-- ==== Sys2Proof/Laws/PerInstr.lean ====
section
/-! SUPPORT. Of every instruction, as syntax: the words that encode it hold an opcode that R61 assigns and a length that R36 names. -/
open Sys2Proof Sys2Proof.Machine

/-- An instruction that words encode has an assigned opcode, other than that of ZERO_WORD, and one, three or five words (R36, R61, R63). -/
def Sys2Proof.Laws.Opcode.Statement (i : Instr) : Prop :=
  ∀ r, rawOf i = some r → assigned r.op = true ∧ r.op ≠ 0 ∧ (r.len = 1 ∨ r.len = 3 ∨ r.len = 5)

/-- It holds of what no words encode. -/
theorem Sys2Proof.Laws.Opcode.of_none {i : Instr} (h : rawOf i = none) : Statement i := by
  intro r hr; rw [h] at hr; cases hr

/-- It holds of a one-word form with an assigned opcode. -/
theorem Sys2Proof.Laws.Opcode.of_one {i : Instr} {op : BitVec 8} {f : F1} (h : rawOf i = some (raw1 op f))
    (ho : assigned op = true ∧ op ≠ 0) : Statement i := by
  intro r' hr; rw [h] at hr; cases hr; exact ⟨ho.1, ho.2, .inl rfl⟩

/-- It holds of a form of three or five words with an assigned opcode. -/
theorem Sys2Proof.Laws.Opcode.of_far {i : Instr} {op : BitVec 8} {hd : Hd} {n : Nat} {x : BitVec 30} {lit : BitVec 60}
    (h : rawOf i = some (raw3 op hd n x lit)) (ho : assigned op = true ∧ op ≠ 0) (hn : n = 3 ∨ n = 5) : Statement i := by
  intro r' hr; rw [h] at hr; cases hr; exact ⟨ho.1, ho.2, .inr hn⟩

------------------------

EXERCISE DIRECTIONS: Check each line above for the string "five" and copy those that have it.

ANSWER BELOW:
/-- An instruction that words encode has an assigned opcode, other than that of ZERO_WORD, and one, three or five words (R36, R61, R63). -/
/-- It holds of a form of three or five words with an assigned opcode. -/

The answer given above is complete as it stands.